> **WHAT TO PRODUCE**:
Report every line of the records below that includes the string "indexOf".
*** Opening DATA FOR THIS TASK ***
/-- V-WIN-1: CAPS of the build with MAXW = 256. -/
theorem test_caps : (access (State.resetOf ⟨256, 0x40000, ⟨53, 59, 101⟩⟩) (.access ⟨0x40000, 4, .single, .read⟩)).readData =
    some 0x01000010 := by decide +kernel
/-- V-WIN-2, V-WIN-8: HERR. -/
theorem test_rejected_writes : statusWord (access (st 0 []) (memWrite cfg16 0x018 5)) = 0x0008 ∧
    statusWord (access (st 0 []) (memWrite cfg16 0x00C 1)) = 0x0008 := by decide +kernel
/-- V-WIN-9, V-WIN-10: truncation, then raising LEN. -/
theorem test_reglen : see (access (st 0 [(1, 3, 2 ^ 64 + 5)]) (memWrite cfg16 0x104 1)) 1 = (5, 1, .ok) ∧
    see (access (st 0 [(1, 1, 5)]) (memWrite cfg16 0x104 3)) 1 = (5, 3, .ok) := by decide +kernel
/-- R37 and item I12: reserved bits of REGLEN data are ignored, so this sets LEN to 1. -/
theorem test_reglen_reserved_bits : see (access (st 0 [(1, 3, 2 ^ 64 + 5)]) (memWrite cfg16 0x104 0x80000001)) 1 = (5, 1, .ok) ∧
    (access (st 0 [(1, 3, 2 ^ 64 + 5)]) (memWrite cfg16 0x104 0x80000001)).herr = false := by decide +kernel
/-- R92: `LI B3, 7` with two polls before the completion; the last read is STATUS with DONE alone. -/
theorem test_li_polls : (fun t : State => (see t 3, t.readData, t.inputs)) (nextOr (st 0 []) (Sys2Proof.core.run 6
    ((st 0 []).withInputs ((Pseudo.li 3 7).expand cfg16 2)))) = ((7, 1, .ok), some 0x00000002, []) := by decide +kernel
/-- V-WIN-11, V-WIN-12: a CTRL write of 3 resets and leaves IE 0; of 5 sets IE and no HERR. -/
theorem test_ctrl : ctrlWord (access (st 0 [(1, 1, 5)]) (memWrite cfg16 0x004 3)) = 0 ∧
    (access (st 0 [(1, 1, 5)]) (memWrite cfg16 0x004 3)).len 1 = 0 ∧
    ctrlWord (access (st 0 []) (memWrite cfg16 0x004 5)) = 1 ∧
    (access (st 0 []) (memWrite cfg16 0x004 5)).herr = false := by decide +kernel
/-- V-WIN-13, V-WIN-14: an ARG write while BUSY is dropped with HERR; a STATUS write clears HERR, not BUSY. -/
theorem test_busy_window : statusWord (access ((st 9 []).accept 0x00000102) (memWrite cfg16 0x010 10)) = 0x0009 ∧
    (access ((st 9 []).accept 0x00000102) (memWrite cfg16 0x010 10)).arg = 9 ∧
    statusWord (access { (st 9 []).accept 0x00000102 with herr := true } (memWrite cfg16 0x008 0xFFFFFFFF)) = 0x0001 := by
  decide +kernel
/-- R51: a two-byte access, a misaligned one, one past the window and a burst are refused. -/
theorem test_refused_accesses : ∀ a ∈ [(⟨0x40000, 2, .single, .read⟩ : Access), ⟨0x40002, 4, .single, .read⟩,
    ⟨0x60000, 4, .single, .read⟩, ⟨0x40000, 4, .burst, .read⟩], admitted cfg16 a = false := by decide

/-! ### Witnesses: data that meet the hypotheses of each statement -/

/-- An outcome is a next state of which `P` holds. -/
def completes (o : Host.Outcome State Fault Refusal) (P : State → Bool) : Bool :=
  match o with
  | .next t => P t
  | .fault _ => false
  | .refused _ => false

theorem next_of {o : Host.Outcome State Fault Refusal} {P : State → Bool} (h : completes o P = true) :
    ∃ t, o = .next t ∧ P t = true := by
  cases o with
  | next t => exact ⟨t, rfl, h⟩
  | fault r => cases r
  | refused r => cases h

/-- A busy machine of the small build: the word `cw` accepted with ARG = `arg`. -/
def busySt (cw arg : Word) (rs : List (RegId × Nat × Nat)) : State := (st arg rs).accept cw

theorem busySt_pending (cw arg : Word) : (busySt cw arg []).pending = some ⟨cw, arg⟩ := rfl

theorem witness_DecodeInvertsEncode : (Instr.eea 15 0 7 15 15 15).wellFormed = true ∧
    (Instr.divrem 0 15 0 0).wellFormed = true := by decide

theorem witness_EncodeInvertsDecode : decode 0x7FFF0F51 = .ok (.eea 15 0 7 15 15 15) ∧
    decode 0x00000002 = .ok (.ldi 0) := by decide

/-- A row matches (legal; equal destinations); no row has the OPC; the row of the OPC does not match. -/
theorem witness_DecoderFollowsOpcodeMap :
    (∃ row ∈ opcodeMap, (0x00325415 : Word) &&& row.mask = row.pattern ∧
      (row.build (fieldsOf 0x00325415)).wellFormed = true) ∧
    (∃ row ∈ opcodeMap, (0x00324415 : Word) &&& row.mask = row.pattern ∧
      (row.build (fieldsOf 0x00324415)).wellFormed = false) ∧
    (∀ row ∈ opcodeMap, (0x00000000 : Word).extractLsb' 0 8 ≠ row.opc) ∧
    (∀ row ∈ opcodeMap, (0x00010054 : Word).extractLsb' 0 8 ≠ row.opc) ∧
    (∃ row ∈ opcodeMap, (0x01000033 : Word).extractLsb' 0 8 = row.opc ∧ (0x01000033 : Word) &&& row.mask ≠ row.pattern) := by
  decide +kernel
*** Closing DATA FOR THIS TASK ***
*** Opening DATA FOR THIS TASK ***
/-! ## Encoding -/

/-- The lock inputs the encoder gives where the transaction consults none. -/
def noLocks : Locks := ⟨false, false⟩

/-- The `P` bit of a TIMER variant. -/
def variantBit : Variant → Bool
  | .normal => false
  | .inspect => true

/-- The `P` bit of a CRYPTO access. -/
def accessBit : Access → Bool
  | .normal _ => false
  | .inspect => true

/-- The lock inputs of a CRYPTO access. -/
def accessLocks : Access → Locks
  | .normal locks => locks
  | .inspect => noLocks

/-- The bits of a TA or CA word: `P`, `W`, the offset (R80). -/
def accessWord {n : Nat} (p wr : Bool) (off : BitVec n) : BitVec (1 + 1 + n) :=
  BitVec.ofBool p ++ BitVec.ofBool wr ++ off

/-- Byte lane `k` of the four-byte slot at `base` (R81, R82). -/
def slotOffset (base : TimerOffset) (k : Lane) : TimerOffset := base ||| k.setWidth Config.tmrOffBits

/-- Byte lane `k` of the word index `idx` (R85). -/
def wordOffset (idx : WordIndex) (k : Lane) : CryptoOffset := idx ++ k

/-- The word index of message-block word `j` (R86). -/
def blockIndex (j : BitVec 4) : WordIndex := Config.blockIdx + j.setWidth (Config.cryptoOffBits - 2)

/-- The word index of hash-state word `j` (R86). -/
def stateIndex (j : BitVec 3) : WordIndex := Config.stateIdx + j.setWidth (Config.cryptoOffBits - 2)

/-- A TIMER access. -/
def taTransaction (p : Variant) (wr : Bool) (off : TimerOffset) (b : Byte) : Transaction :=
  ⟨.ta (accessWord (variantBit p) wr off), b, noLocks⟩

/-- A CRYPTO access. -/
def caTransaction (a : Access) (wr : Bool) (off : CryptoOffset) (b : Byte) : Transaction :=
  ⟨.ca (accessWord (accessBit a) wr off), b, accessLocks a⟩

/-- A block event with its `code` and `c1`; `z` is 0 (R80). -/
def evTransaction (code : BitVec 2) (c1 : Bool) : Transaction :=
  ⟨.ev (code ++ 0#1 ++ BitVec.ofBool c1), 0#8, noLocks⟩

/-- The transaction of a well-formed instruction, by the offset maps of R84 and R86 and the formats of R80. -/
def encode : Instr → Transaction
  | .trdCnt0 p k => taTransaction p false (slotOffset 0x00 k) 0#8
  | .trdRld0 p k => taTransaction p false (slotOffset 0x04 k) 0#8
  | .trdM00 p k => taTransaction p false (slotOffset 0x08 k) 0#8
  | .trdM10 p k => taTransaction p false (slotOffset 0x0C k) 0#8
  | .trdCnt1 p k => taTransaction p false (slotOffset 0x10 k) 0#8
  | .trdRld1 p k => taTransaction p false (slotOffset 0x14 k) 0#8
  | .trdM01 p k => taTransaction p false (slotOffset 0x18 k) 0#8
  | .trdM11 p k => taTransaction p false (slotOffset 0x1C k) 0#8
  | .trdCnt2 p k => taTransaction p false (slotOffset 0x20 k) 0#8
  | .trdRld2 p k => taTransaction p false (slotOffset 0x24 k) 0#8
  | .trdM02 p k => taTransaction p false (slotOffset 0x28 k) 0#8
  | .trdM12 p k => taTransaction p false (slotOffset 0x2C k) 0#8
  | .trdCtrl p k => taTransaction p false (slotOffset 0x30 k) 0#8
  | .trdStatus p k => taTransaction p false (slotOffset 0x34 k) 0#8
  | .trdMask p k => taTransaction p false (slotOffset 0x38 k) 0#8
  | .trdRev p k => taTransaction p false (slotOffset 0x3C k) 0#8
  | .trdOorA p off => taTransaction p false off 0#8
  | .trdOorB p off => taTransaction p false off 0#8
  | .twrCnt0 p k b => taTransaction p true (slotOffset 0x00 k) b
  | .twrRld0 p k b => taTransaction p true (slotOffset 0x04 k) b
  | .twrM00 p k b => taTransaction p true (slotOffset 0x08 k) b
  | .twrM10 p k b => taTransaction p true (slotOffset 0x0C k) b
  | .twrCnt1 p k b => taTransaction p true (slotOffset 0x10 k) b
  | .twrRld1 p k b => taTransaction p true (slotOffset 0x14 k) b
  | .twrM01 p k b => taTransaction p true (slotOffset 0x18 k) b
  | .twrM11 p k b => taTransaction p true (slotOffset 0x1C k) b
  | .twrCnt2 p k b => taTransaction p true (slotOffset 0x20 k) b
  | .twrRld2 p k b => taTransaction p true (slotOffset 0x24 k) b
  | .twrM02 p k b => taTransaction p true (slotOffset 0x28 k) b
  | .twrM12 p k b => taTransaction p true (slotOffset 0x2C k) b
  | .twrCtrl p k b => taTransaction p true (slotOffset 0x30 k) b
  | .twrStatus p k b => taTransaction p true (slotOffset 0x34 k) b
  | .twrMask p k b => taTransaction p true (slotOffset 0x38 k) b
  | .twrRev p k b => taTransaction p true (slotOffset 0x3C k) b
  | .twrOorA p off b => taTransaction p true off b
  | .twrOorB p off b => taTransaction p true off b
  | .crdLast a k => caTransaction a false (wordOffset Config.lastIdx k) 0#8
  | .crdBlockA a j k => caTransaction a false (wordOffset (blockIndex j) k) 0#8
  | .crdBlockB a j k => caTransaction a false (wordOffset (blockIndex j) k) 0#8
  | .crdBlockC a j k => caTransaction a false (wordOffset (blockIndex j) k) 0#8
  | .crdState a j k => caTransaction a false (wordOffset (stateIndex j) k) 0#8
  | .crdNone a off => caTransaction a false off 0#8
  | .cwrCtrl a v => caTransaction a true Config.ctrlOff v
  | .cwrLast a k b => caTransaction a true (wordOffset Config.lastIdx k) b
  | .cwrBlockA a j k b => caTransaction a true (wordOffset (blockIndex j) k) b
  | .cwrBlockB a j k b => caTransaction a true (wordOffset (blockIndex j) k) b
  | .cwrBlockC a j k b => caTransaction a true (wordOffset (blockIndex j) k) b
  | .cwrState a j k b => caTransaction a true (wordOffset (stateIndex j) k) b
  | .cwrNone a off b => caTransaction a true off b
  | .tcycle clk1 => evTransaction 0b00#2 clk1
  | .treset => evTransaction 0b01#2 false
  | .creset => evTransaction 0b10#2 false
*** Closing DATA FOR THIS TASK ***
*** Opening DATA FOR THIS TASK ***
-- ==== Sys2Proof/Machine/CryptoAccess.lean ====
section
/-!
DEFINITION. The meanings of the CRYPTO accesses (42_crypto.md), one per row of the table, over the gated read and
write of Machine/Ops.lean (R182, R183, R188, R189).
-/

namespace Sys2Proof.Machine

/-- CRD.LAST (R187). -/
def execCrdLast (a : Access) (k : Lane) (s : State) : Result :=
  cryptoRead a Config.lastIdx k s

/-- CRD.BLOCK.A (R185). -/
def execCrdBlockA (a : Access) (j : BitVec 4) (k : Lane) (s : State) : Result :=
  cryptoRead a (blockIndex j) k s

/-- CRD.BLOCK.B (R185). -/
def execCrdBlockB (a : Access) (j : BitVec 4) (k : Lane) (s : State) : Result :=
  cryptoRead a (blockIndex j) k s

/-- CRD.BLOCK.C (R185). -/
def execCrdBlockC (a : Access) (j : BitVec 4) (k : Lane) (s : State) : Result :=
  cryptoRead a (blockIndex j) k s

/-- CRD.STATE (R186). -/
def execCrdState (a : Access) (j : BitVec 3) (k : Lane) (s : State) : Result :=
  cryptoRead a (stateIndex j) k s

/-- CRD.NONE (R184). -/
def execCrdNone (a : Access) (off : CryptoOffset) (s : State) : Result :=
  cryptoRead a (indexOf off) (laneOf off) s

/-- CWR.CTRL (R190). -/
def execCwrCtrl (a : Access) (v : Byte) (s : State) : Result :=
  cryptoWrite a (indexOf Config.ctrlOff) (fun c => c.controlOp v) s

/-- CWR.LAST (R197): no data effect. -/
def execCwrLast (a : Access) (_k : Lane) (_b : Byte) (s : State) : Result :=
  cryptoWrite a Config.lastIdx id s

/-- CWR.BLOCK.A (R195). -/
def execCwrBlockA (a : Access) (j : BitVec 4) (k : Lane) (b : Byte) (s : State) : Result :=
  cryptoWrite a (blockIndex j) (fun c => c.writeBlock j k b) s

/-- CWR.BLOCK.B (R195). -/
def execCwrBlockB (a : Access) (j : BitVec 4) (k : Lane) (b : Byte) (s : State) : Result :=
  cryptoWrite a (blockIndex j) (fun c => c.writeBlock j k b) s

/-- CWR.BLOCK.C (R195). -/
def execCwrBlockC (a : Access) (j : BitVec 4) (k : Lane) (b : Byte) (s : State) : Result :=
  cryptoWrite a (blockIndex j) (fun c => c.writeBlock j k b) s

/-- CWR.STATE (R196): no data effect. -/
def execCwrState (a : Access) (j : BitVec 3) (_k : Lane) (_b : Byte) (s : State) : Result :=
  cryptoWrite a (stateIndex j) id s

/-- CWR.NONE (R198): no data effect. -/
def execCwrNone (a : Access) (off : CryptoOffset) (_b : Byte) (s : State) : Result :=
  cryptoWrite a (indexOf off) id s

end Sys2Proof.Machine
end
*** Closing DATA FOR THIS TASK ***
> **TASK OUTPUT**:
  cryptoRead a (indexOf off) (laneOf off) s
  cryptoWrite a (indexOf Config.ctrlOff) (fun c => c.controlOp v) s
  cryptoWrite a (indexOf off) id s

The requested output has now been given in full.